At GitGuardian, we like to understand how things work and look for secrets in unlikely places. This is the story of a casual coffee break conversation that began with curiosity—asking "What?", "How?", and "What if?"—and led to fascinating discoveries.

TL;DR

  • Unreferenced Docker image layers persist in a registry after being removed from a manifest, hence becoming “zombie layers.”
  • Zombie layers can live for weeks in registries before being removed by the registry garbage collector.
  • They can become a security risk if they embed sensitive data such as secrets and a threat actor is continuously monitoring a specific registry.
  • In AWS ECR, tag immutability prevents manifest overwrites, but layers are still pushed before rejection, allowing zombie layers to be created.
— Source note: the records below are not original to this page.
@[simp] theorem State.setSlot_pending (n : Nat) (k : KeySlot) : (s.setSlot n k).pending = s.pending := rfl
@[simp] theorem State.setSlot_out (n : Nat) (k : KeySlot) : (s.setSlot n k).out = s.out := rfl
@[simp] theorem State.setSlot_free (n : Nat) (k : KeySlot) : (s.setSlot n k).free = s.free := rfl
@[simp] theorem State.setSlot_now (n : Nat) (k : KeySlot) : (s.setSlot n k).now = s.now := rfl
@[simp] theorem State.setSlot_glb (n : Nat) (k : KeySlot) : (s.setSlot n k).glb = s.glb := rfl
@[simp] theorem State.setSlot_evSeq (n : Nat) (k : KeySlot) : (s.setSlot n k).evSeq = s.evSeq := rfl
@[simp] theorem State.setSlot_cntMod (n : Nat) (k : KeySlot) : (s.setSlot n k).cntMod = s.cntMod := rfl
@[simp] theorem State.setSlot_cntPart (n : Nat) (k : KeySlot) : (s.setSlot n k).cntPart = s.cntPart := rfl
@[simp] theorem State.setSlot_hif (n : Nat) (k : KeySlot) : (s.setSlot n k).hif = s.hif := rfl
@[simp] theorem State.setSlot_ops (n : Nat) (k : KeySlot) : (s.setSlot n k).ops = s.ops := rfl
@[simp] theorem State.setSlot_nextOp (n : Nat) (k : KeySlot) : (s.setSlot n k).nextOp = s.nextOp := rfl
@[simp] theorem State.setSlot_parts (n : Nat) (k : KeySlot) : (s.setSlot n k).parts = s.parts := rfl
@[simp] theorem State.setSlot_layout (n : Nat) (k : KeySlot) : (s.setSlot n k).layout = s.layout := rfl
@[simp] theorem State.setSlot_panels (n : Nat) (k : KeySlot) : (s.setSlot n k).panels = s.panels := rfl
@[simp] theorem State.setSlot_regions (n : Nat) (k : KeySlot) : (s.setSlot n k).regions = s.regions := rfl
@[simp] theorem State.setSlot_nextDef (n : Nat) (k : KeySlot) : (s.setSlot n k).nextDef = s.nextDef := rfl
@[simp] theorem State.setSlot_xfers (n : Nat) (k : KeySlot) : (s.setSlot n k).xfers = s.xfers := rfl
@[simp] theorem State.setSlot_nextX (n : Nat) (k : KeySlot) : (s.setSlot n k).nextX = s.nextX := rfl
@[simp] theorem State.setSlot_rounds (n : Nat) (k : KeySlot) : (s.setSlot n k).rounds = s.rounds := rfl
@[simp] theorem State.setSlot_ingest (n : Nat) (k : KeySlot) : (s.setSlot n k).ingest = s.ingest := rfl
@[simp] theorem State.setSlot_loom (n : Nat) (k : KeySlot) : (s.setSlot n k).loom = s.loom := rfl
@[simp] theorem State.setSlot_shc (n : Nat) (k : KeySlot) : (s.setSlot n k).shc = s.shc := rfl
@[simp] theorem State.setSlot_grus (n : Nat) (k : KeySlot) : (s.setSlot n k).grus = s.grus := rfl
@[simp] theorem State.setSlot_keysets (n : Nat) (k : KeySlot) : (s.setSlot n k).keysets = s.keysets := rfl
@[simp] theorem State.setSlot_progs (n : Nat) (k : KeySlot) : (s.setSlot n k).progs = s.progs := rfl
@[simp] theorem State.setSlot_gruRuns (n : Nat) (k : KeySlot) : (s.setSlot n k).gruRuns = s.gruRuns := rfl
@[simp] theorem State.setSlot_tierA (n : Nat) (k : KeySlot) : (s.setSlot n k).tierA = s.tierA := rfl
@[simp] theorem State.setSlot_tierB (n : Nat) (k : KeySlot) : (s.setSlot n k).tierB = s.tierB := rfl
@[simp] theorem State.setSlot_mem (n : Nat) (k : KeySlot) : (s.setSlot n k).mem = s.mem := rfl
@[simp] theorem State.setSlot_flc (n : Nat) (k : KeySlot) : (s.setSlot n k).flc = s.flc := rfl
@[simp] theorem State.setSlot_fab (n : Nat) (k : KeySlot) : (s.setSlot n k).fab = s.fab := rfl
@[simp] theorem State.setSlot_mrd (n : Nat) (k : KeySlot) : (s.setSlot n k).mrd = s.mrd := rfl
@[simp] theorem State.setSlot_sec (n : Nat) (k : KeySlot) : (s.setSlot n k).sec = { s.sec with slots := tset n k s.sec.slots } := rfl
@[simp] theorem State.setSlot_rng (n : Nat) (k : KeySlot) : (s.setSlot n k).rng = s.rng := rfl
@[simp] theorem State.setSlot_fw (n : Nat) (k : KeySlot) : (s.setSlot n k).fw = s.fw := rfl
@[simp] theorem State.setSlot_pwr (n : Nat) (k : KeySlot) : (s.setSlot n k).pwr = s.pwr := rfl

@[simp] theorem State.setPanel_pending (n : Nat) (x : Panel) : (s.setPanel n x).pending = s.pending := rfl
@[simp] theorem State.setPanel_out (n : Nat) (x : Panel) : (s.setPanel n x).out = s.out := rfl
@[simp] theorem State.setPanel_free (n : Nat) (x : Panel) : (s.setPanel n x).free = s.free := rfl
@[simp] theorem State.setPanel_now (n : Nat) (x : Panel) : (s.setPanel n x).now = s.now := rfl
@[simp] theorem State.setPanel_glb (n : Nat) (x : Panel) : (s.setPanel n x).glb = s.glb := rfl
@[simp] theorem State.setPanel_evSeq (n : Nat) (x : Panel) : (s.setPanel n x).evSeq = s.evSeq := rfl
@[simp] theorem State.setPanel_cntMod (n : Nat) (x : Panel) : (s.setPanel n x).cntMod = s.cntMod := rfl
@[simp] theorem State.setPanel_cntPart (n : Nat) (x : Panel) : (s.setPanel n x).cntPart = s.cntPart := rfl
@[simp] theorem State.setPanel_hif (n : Nat) (x : Panel) : (s.setPanel n x).hif = s.hif := rfl
@[simp] theorem State.setPanel_ops (n : Nat) (x : Panel) : (s.setPanel n x).ops = s.ops := rfl
@[simp] theorem State.setPanel_nextOp (n : Nat) (x : Panel) : (s.setPanel n x).nextOp = s.nextOp := rfl
@[simp] theorem State.setPanel_parts (n : Nat) (x : Panel) : (s.setPanel n x).parts = s.parts := rfl
@[simp] theorem State.setPanel_layout (n : Nat) (x : Panel) : (s.setPanel n x).layout = s.layout := rfl
@[simp] theorem State.setPanel_panels (n : Nat) (x : Panel) : (s.setPanel n x).panels = tset n x s.panels := rfl
@[simp] theorem State.setPanel_regions (n : Nat) (x : Panel) : (s.setPanel n x).regions = s.regions := rfl
@[simp] theorem State.setPanel_nextDef (n : Nat) (x : Panel) : (s.setPanel n x).nextDef = s.nextDef := rfl
@[simp] theorem State.setPanel_xfers (n : Nat) (x : Panel) : (s.setPanel n x).xfers = s.xfers := rfl
@[simp] theorem State.setPanel_nextX (n : Nat) (x : Panel) : (s.setPanel n x).nextX = s.nextX := rfl
@[simp] theorem State.setPanel_rounds (n : Nat) (x : Panel) : (s.setPanel n x).rounds = s.rounds := rfl
@[simp] theorem State.setPanel_ingest (n : Nat) (x : Panel) : (s.setPanel n x).ingest = s.ingest := rfl
@[simp] theorem State.setPanel_loom (n : Nat) (x : Panel) : (s.setPanel n x).loom = s.loom := rfl
@[simp] theorem State.setPanel_shc (n : Nat) (x : Panel) : (s.setPanel n x).shc = s.shc := rfl
@[simp] theorem State.setPanel_grus (n : Nat) (x : Panel) : (s.setPanel n x).grus = s.grus := rfl
@[simp] theorem State.setPanel_keysets (n : Nat) (x : Panel) : (s.setPanel n x).keysets = s.keysets := rfl
@[simp] theorem State.setPanel_progs (n : Nat) (x : Panel) : (s.setPanel n x).progs = s.progs := rfl
@[simp] theorem State.setPanel_gruRuns (n : Nat) (x : Panel) : (s.setPanel n x).gruRuns = s.gruRuns := rfl
@[simp] theorem State.setPanel_tierA (n : Nat) (x : Panel) : (s.setPanel n x).tierA = s.tierA := rfl
@[simp] theorem State.setPanel_tierB (n : Nat) (x : Panel) : (s.setPanel n x).tierB = s.tierB := rfl
@[simp] theorem State.setPanel_mem (n : Nat) (x : Panel) : (s.setPanel n x).mem = s.mem := rfl
@[simp] theorem State.setPanel_flc (n : Nat) (x : Panel) : (s.setPanel n x).flc = s.flc := rfl
@[simp] theorem State.setPanel_fab (n : Nat) (x : Panel) : (s.setPanel n x).fab = s.fab := rfl
@[simp] theorem State.setPanel_mrd (n : Nat) (x : Panel) : (s.setPanel n x).mrd = s.mrd := rfl
@[simp] theorem State.setPanel_sec (n : Nat) (x : Panel) : (s.setPanel n x).sec = s.sec := rfl
@[simp] theorem State.setPanel_rng (n : Nat) (x : Panel) : (s.setPanel n x).rng = s.rng := rfl
@[simp] theorem State.setPanel_fw (n : Nat) (x : Panel) : (s.setPanel n x).fw = s.fw := rfl
@[simp] theorem State.setPanel_pwr (n : Nat) (x : Panel) : (s.setPanel n x).pwr = s.pwr := rfl

@[simp] theorem State.setFlc_pending (f : Flash) : (s.setFlc f).pending = s.pending := rfl
@[simp] theorem State.setFlc_out (f : Flash) : (s.setFlc f).out = s.out := rfl
@[simp] theorem State.setFlc_free (f : Flash) : (s.setFlc f).free = s.free := rfl
@[simp] theorem State.setFlc_now (f : Flash) : (s.setFlc f).now = s.now := rfl
@[simp] theorem State.setFlc_glb (f : Flash) : (s.setFlc f).glb = s.glb := rfl
@[simp] theorem State.setFlc_evSeq (f : Flash) : (s.setFlc f).evSeq = s.evSeq := rfl
@[simp] theorem State.setFlc_cntMod (f : Flash) : (s.setFlc f).cntMod = s.cntMod := rfl
@[simp] theorem State.setFlc_cntPart (f : Flash) : (s.setFlc f).cntPart = s.cntPart := rfl
@[simp] theorem State.setFlc_hif (f : Flash) : (s.setFlc f).hif = s.hif := rfl
@[simp] theorem State.setFlc_ops (f : Flash) : (s.setFlc f).ops = s.ops := rfl
@[simp] theorem State.setFlc_nextOp (f : Flash) : (s.setFlc f).nextOp = s.nextOp := rfl
@[simp] theorem State.setFlc_parts (f : Flash) : (s.setFlc f).parts = s.parts := rfl
@[simp] theorem State.setFlc_layout (f : Flash) : (s.setFlc f).layout = s.layout := rfl
@[simp] theorem State.setFlc_panels (f : Flash) : (s.setFlc f).panels = s.panels := rfl
@[simp] theorem State.setFlc_regions (f : Flash) : (s.setFlc f).regions = s.regions := rfl
@[simp] theorem State.setFlc_nextDef (f : Flash) : (s.setFlc f).nextDef = s.nextDef := rfl
@[simp] theorem State.setFlc_xfers (f : Flash) : (s.setFlc f).xfers = s.xfers := rfl
@[simp] theorem State.setFlc_nextX (f : Flash) : (s.setFlc f).nextX = s.nextX := rfl
@[simp] theorem State.setFlc_rounds (f : Flash) : (s.setFlc f).rounds = s.rounds := rfl
@[simp] theorem State.setFlc_ingest (f : Flash) : (s.setFlc f).ingest = s.ingest := rfl
@[simp] theorem State.setFlc_loom (f : Flash) : (s.setFlc f).loom = s.loom := rfl
@[simp] theorem State.setFlc_shc (f : Flash) : (s.setFlc f).shc = s.shc := rfl
@[simp] theorem State.setFlc_grus (f : Flash) : (s.setFlc f).grus = s.grus := rfl
@[simp] theorem State.setFlc_keysets (f : Flash) : (s.setFlc f).keysets = s.keysets := rfl
@[simp] theorem State.setFlc_progs (f : Flash) : (s.setFlc f).progs = s.progs := rfl
@[simp] theorem State.setFlc_gruRuns (f : Flash) : (s.setFlc f).gruRuns = s.gruRuns := rfl
@[simp] theorem State.setFlc_tierA (f : Flash) : (s.setFlc f).tierA = s.tierA := rfl
@[simp] theorem State.setFlc_tierB (f : Flash) : (s.setFlc f).tierB = s.tierB := rfl
@[simp] theorem State.setFlc_mem (f : Flash) : (s.setFlc f).mem = s.mem := rfl
@[simp] theorem State.setFlc_flc (f : Flash) : (s.setFlc f).flc = f := rfl
@[simp] theorem State.setFlc_fab (f : Flash) : (s.setFlc f).fab = s.fab := rfl
@[simp] theorem State.setFlc_mrd (f : Flash) : (s.setFlc f).mrd = s.mrd := rfl
@[simp] theorem State.setFlc_sec (f : Flash) : (s.setFlc f).sec = s.sec := rfl
@[simp] theorem State.setFlc_rng (f : Flash) : (s.setFlc f).rng = s.rng := rfl
@[simp] theorem State.setFlc_fw (f : Flash) : (s.setFlc f).fw = s.fw := rfl
@[simp] theorem State.setFlc_pwr (f : Flash) : (s.setFlc f).pwr = s.pwr := rfl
What's inside a Docker image?

A Docker image is described by a Dockerfile which contains a sequence of commands sequentially applied at build time, and is identified by a name and a tag (i.e. a version). A typical Dockerfile contains the FROM, RUN and COPY commands as shown in the following example. It will result in an image containing the files ` /root/app.sh, and /root/mongodb.txt.

$ cat Dockerfile
FROM ubuntu:24.10

RUN echo "connection_uri = 'mongo://z0:kHR@192.0.2.28:773'" > /root/mongodb.txt

ENV MESSAGE="Hello World!"

COPY app.sh /root/

The demo Dockerfile

From this Dockerfile, run the following shell commands to build an image named blogpost-image with the tag original, then run it, display the app.sh script, and finally execute it:

$ docker build -t blogpost-image:original .         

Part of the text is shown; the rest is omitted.